AVAILABLE DATA Start Marker
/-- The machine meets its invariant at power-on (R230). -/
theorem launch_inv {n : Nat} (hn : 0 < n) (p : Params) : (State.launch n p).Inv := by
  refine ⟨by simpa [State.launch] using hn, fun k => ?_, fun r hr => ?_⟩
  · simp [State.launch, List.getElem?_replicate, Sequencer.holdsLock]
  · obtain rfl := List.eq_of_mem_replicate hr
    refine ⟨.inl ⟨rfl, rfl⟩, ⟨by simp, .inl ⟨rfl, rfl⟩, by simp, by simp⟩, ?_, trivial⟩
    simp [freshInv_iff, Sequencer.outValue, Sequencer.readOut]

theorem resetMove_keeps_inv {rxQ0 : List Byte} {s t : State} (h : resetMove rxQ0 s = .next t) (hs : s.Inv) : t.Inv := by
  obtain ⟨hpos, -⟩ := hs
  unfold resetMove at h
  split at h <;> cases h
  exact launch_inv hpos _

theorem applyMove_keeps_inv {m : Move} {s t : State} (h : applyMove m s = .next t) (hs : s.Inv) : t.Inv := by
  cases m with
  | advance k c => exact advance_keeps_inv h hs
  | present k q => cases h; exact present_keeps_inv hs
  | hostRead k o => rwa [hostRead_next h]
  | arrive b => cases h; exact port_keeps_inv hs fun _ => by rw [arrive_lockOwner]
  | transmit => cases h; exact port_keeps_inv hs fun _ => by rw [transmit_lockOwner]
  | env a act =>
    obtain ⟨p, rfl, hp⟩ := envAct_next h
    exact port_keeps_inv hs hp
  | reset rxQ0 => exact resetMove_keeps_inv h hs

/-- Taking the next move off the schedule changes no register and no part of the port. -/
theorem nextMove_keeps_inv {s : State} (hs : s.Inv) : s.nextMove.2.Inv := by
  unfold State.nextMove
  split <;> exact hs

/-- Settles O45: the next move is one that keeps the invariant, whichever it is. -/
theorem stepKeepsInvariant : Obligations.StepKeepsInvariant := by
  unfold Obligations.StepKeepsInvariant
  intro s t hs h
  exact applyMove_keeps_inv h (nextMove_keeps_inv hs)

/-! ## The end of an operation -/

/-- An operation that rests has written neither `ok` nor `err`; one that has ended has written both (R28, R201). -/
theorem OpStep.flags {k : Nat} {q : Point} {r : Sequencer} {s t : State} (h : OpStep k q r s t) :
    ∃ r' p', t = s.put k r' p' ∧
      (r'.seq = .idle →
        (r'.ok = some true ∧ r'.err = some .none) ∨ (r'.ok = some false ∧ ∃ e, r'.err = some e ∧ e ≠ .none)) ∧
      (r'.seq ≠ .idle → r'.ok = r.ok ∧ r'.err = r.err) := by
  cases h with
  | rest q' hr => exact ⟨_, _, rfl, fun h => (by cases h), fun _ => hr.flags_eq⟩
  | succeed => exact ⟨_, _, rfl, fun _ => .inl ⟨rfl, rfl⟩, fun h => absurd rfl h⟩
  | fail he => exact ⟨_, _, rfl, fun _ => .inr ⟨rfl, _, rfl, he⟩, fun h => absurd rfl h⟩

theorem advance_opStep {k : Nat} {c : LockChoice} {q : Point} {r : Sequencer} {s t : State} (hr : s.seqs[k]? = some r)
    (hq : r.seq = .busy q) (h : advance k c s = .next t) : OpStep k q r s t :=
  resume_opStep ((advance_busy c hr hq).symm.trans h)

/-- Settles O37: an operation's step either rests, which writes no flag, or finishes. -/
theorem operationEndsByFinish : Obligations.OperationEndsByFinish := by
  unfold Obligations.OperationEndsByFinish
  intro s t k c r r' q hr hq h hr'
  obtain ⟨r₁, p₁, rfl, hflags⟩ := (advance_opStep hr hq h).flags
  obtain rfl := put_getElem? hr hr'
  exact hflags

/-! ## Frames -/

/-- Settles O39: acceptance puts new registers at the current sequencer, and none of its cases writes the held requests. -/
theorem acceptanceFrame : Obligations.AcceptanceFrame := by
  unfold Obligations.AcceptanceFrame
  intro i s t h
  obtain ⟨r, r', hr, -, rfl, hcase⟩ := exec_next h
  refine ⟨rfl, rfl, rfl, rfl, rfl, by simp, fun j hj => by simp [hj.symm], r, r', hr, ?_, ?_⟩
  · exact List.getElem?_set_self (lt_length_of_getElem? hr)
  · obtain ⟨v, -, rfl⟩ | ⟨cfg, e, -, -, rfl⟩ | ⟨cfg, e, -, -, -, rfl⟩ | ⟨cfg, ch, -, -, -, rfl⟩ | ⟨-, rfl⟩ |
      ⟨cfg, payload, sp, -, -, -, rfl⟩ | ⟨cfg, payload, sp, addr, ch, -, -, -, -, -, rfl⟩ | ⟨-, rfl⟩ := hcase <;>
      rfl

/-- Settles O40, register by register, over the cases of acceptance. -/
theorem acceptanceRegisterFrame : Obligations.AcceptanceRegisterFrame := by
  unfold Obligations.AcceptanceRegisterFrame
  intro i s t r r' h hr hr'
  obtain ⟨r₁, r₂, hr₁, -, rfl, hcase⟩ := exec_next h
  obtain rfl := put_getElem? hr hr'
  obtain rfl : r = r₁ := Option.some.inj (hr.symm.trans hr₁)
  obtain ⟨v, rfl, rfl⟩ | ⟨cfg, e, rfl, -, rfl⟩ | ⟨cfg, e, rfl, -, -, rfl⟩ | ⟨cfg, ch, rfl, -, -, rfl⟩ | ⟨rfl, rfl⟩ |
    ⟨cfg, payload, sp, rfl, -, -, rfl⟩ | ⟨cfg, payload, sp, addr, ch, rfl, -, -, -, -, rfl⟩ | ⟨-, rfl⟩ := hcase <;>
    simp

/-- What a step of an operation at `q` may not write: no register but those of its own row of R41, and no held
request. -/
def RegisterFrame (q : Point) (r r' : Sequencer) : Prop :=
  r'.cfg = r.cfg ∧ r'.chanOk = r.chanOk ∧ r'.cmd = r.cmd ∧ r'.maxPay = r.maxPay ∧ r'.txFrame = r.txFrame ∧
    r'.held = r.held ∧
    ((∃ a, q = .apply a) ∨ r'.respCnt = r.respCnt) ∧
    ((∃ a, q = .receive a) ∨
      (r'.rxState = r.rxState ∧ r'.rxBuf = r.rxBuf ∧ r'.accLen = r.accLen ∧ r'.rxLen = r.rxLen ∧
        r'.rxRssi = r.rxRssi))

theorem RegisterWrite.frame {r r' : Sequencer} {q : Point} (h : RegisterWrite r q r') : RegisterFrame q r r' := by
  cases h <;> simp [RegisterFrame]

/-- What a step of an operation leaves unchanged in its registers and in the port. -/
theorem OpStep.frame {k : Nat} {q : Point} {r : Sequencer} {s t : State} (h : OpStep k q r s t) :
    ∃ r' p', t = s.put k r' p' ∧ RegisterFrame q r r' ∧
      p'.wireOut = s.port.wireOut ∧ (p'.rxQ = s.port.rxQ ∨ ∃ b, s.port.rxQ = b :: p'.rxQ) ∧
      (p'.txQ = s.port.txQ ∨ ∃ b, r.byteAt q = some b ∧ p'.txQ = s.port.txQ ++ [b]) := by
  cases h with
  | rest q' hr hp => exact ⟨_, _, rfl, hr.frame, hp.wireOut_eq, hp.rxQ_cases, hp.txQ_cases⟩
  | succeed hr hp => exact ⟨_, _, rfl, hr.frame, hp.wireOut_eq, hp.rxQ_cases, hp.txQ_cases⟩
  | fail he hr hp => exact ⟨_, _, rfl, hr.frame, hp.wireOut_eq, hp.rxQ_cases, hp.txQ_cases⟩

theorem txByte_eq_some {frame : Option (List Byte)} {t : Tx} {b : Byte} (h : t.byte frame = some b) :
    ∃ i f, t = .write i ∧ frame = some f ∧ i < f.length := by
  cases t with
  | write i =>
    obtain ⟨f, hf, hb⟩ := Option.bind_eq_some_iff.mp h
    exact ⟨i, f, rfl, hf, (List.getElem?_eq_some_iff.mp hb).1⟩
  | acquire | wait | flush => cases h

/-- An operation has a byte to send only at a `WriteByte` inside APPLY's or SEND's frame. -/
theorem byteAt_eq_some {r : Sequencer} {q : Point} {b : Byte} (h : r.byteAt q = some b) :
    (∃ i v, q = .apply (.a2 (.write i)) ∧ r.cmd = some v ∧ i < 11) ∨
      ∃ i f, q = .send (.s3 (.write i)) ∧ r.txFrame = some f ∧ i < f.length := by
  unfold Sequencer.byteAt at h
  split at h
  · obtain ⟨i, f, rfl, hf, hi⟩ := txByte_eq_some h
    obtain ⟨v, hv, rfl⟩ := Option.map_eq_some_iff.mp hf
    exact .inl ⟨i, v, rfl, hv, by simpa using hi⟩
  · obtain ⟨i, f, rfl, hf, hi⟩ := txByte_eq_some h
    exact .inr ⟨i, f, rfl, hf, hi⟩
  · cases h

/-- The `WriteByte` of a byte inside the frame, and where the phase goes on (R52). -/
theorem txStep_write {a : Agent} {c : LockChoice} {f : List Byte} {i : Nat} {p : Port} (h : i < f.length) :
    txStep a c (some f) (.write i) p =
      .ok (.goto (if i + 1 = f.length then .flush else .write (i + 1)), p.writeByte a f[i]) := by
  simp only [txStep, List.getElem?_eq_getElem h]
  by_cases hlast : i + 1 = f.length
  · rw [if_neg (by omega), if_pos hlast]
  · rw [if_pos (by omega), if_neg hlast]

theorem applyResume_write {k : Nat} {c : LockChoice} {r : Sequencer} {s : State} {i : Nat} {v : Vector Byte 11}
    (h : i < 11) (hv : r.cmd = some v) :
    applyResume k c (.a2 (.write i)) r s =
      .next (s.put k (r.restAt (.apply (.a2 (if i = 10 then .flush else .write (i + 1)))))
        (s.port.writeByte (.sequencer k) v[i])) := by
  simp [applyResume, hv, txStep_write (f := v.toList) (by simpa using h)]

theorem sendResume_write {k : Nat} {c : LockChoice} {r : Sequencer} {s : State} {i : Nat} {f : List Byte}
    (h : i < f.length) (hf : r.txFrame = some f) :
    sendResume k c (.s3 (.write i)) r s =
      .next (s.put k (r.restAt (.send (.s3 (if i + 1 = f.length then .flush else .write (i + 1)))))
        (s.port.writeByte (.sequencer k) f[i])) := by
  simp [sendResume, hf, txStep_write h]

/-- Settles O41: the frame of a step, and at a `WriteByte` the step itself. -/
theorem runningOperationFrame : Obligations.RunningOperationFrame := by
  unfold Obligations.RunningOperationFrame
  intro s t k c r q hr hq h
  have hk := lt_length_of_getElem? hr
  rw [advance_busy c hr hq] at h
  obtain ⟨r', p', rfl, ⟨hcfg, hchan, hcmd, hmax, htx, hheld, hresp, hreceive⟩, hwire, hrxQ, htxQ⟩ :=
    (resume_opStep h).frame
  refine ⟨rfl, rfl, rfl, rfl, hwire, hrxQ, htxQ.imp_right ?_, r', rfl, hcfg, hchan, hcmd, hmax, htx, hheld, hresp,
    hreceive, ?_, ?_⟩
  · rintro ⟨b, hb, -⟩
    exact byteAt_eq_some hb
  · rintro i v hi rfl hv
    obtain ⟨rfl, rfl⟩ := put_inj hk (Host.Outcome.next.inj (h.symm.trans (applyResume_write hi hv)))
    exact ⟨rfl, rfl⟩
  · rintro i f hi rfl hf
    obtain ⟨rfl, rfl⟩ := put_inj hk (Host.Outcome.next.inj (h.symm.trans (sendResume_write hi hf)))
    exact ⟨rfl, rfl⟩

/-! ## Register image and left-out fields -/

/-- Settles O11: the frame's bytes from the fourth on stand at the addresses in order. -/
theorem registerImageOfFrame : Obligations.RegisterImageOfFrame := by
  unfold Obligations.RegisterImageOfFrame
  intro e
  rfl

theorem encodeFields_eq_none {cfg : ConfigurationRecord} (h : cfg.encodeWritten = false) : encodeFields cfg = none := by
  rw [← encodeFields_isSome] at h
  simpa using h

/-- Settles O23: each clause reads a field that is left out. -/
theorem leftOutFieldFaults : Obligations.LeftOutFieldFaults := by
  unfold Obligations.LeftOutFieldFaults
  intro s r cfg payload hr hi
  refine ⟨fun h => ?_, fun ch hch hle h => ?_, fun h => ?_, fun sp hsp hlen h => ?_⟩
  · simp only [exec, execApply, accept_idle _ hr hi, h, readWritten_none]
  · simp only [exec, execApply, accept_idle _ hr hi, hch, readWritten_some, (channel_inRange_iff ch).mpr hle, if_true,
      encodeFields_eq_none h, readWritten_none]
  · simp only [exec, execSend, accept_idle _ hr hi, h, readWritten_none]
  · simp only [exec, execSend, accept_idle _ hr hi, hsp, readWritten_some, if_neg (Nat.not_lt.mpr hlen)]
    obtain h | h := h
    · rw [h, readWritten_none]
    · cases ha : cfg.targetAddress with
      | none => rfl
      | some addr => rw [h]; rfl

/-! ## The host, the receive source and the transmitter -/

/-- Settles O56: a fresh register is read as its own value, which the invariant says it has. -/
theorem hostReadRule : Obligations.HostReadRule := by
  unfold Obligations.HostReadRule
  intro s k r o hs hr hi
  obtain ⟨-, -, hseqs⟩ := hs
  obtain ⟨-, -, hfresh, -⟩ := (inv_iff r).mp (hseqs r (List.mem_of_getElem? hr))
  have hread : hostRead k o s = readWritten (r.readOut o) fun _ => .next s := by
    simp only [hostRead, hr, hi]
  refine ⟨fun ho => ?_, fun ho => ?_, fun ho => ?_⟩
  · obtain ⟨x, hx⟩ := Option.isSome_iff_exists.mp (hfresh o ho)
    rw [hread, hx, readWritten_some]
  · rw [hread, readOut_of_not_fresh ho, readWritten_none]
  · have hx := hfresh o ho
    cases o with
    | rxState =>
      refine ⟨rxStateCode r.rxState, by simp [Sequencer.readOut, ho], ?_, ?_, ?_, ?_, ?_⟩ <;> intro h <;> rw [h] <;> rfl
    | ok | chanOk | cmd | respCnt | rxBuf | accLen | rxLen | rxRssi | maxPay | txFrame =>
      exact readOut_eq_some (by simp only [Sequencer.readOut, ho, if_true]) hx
AVAILABLE DATA End Marker
AVAILABLE DATA Start Marker
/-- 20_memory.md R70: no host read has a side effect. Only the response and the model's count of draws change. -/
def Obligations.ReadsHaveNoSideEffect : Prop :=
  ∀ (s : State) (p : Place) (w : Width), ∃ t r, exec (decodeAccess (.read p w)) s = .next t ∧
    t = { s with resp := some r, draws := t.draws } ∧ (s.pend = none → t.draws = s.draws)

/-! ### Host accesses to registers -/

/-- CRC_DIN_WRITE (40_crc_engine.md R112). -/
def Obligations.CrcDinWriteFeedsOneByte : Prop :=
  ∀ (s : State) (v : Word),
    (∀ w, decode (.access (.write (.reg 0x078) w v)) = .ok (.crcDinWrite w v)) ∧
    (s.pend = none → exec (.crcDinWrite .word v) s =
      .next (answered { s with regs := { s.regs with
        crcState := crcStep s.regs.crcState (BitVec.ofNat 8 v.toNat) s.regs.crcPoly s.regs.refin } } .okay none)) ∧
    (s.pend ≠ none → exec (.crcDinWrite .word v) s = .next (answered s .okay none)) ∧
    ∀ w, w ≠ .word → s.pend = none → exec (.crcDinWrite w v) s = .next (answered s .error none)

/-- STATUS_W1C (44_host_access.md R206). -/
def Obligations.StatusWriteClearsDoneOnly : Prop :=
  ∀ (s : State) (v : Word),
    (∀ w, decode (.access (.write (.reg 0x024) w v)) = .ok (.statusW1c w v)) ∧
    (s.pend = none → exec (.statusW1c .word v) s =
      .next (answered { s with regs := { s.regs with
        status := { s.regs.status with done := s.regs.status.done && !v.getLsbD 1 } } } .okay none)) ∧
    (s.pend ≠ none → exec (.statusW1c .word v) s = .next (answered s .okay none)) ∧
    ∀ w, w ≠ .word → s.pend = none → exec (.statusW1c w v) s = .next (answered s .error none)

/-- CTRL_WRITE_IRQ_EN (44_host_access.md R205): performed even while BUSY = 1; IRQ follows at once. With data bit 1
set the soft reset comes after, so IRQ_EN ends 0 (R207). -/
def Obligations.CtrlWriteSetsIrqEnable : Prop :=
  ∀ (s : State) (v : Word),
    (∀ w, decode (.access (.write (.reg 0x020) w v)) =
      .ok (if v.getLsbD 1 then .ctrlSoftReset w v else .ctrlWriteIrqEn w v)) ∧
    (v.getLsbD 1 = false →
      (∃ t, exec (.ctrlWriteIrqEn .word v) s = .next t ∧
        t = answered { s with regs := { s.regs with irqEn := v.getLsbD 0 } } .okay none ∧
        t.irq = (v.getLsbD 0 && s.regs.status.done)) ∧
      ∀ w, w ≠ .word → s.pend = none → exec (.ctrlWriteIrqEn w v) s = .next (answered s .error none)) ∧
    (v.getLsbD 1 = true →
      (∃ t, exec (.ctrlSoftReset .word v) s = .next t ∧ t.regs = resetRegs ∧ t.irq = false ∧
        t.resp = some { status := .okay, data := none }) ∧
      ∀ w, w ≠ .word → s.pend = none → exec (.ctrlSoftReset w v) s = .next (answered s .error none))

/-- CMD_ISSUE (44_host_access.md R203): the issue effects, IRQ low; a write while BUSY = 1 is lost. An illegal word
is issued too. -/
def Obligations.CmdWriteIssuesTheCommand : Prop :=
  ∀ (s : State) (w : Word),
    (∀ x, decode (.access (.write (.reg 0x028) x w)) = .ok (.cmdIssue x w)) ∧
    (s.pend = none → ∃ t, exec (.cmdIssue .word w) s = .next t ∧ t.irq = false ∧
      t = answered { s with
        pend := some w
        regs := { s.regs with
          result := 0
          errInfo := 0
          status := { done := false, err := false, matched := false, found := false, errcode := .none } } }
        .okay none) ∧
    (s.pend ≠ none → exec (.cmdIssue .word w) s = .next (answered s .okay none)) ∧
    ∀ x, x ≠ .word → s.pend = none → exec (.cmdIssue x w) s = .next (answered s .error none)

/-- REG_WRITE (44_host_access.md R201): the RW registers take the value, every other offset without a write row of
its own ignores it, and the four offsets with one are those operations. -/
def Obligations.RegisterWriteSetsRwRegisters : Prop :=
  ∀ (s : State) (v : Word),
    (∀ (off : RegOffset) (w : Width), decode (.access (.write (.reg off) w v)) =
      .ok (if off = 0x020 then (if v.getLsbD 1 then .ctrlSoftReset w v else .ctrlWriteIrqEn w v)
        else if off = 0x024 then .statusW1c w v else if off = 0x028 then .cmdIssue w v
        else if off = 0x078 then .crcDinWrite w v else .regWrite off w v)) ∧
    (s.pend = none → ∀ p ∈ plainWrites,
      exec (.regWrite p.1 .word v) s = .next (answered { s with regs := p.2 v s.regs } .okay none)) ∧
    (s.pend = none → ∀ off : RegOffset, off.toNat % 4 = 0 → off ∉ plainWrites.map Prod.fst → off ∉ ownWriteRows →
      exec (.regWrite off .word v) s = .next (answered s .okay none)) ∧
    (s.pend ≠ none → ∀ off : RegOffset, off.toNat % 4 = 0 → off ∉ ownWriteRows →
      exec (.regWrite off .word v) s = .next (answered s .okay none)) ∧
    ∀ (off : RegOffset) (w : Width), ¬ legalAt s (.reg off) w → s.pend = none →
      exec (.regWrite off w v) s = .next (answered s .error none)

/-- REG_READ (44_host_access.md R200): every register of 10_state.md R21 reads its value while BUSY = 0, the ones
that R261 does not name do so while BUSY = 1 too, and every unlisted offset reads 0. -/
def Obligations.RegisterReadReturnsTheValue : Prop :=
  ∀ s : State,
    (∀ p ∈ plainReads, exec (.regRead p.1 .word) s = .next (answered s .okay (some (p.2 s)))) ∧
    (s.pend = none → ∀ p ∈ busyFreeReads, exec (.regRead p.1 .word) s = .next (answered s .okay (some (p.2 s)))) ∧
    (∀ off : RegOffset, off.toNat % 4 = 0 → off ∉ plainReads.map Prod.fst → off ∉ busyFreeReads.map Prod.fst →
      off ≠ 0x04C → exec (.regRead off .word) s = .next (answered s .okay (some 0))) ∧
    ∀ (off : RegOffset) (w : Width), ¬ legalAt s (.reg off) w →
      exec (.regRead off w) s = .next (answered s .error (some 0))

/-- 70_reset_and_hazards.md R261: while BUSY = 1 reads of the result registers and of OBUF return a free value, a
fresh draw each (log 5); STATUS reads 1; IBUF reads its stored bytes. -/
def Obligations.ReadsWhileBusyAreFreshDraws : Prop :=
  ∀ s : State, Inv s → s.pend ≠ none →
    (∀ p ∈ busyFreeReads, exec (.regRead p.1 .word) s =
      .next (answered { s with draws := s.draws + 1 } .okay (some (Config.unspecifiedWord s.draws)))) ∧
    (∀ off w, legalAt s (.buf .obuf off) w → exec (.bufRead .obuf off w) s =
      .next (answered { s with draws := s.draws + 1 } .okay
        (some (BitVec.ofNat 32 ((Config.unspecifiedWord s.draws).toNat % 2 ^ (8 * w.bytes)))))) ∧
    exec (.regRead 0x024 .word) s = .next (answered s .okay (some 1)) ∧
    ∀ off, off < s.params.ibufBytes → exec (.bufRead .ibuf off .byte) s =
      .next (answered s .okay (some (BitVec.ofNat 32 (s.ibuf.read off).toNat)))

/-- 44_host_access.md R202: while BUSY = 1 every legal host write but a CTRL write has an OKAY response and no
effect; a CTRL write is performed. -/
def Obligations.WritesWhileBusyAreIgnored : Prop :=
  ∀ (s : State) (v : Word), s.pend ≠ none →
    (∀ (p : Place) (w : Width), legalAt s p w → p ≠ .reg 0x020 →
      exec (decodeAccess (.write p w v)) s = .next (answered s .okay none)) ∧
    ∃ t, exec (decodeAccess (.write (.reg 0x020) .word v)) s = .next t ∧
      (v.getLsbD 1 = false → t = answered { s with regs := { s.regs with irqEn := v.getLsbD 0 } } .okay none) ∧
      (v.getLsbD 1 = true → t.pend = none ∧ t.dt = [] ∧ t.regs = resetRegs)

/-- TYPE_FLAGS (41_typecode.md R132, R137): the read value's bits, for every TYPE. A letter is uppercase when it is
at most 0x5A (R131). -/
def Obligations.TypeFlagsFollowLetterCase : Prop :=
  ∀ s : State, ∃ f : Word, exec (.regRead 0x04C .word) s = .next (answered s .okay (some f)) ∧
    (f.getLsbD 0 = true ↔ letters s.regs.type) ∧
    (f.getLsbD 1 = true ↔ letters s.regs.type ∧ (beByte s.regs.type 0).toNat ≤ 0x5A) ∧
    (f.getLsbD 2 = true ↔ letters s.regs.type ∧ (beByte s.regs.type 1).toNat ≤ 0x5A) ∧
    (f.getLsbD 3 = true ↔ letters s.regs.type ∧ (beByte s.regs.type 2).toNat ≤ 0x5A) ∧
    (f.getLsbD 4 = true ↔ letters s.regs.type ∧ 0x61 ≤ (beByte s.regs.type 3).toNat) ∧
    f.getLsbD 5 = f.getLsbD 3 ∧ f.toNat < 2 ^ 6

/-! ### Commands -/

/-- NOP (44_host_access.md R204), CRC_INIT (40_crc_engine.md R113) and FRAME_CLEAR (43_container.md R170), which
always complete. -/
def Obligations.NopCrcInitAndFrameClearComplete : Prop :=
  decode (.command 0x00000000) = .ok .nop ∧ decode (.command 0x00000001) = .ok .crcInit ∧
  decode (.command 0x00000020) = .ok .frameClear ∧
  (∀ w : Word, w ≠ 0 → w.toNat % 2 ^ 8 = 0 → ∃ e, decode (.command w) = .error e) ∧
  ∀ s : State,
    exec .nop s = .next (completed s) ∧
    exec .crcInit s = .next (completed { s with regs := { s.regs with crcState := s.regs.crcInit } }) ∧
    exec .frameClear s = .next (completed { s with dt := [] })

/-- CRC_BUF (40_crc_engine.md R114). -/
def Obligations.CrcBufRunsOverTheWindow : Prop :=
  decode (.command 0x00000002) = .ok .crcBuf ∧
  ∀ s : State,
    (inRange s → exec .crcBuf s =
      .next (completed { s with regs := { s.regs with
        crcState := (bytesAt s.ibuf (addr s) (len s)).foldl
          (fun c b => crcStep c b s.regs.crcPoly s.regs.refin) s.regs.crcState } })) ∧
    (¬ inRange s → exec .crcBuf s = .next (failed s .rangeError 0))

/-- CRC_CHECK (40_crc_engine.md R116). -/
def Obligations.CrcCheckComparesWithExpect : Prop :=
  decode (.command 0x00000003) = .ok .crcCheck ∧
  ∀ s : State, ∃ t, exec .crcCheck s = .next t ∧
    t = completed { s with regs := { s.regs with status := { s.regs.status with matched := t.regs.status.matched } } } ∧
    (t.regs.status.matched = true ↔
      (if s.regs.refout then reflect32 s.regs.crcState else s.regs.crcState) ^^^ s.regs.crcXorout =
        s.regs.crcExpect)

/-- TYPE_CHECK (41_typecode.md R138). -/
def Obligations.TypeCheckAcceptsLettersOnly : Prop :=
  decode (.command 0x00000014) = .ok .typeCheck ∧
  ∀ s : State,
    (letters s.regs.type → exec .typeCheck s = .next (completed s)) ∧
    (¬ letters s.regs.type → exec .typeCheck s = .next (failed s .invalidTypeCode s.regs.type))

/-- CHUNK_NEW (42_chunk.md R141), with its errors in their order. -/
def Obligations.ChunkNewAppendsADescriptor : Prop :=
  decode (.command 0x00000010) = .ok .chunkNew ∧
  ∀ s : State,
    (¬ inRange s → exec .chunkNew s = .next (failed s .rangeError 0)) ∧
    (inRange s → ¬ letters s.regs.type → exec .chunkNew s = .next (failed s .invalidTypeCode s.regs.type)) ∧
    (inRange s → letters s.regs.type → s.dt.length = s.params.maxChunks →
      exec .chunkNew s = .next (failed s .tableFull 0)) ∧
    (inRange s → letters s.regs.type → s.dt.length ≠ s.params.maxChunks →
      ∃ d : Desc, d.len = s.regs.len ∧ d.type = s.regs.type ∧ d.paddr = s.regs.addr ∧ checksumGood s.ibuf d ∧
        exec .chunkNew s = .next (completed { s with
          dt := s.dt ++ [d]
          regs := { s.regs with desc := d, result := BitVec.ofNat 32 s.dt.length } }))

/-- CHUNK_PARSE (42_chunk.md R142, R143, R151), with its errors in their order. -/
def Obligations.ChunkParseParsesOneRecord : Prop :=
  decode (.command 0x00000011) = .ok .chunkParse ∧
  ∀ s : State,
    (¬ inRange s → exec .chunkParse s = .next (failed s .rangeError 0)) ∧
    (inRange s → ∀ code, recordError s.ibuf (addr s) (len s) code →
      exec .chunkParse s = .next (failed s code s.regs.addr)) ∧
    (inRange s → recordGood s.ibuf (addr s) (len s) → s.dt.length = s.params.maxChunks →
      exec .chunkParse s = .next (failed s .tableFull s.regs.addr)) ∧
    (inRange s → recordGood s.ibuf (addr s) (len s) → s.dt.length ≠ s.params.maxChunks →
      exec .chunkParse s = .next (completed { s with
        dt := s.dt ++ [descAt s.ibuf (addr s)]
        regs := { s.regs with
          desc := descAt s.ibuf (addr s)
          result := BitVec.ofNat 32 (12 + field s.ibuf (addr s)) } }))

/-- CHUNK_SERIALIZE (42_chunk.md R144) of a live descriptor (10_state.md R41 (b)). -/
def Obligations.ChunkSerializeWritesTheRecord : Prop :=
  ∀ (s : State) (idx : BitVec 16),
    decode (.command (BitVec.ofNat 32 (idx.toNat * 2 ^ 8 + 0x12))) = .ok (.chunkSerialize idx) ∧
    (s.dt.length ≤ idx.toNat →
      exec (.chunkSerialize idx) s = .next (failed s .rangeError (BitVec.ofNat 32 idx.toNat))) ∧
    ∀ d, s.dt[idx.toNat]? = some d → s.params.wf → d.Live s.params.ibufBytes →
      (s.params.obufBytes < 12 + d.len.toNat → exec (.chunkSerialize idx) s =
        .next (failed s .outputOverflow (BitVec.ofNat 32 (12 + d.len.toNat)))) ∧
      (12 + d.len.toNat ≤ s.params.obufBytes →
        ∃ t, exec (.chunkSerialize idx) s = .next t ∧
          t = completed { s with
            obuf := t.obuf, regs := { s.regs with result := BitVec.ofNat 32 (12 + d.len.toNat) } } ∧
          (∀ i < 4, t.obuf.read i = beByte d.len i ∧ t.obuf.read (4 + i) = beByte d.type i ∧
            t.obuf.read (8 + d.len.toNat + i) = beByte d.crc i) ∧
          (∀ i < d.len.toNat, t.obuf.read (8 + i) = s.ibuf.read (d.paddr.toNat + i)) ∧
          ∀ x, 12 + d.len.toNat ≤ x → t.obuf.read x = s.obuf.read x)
AVAILABLE DATA End Marker
▶ PROBLEM REQUIREMENTS
In the listing above, locate the line with "power-on (R230). -/" and the line with "simp [freshInv_iff, Sequencer.outValue, Sequencer.readOut]", then extract exactly those lines and every line between them, and nothing more.

▶ WRITTEN SOLUTION
/-- The machine meets its invariant at power-on (R230). -/
theorem launch_inv {n : Nat} (hn : 0 < n) (p : Params) : (State.launch n p).Inv := by
  refine ⟨by simpa [State.launch] using hn, fun k => ?_, fun r hr => ?_⟩
  · simp [State.launch, List.getElem?_replicate, Sequencer.holdsLock]
  · obtain rfl := List.eq_of_mem_replicate hr
    refine ⟨.inl ⟨rfl, rfl⟩, ⟨by simp, .inl ⟨rfl, rfl⟩, by simp, by simp⟩, ?_, trivial⟩
    simp [freshInv_iff, Sequencer.outValue, Sequencer.readOut]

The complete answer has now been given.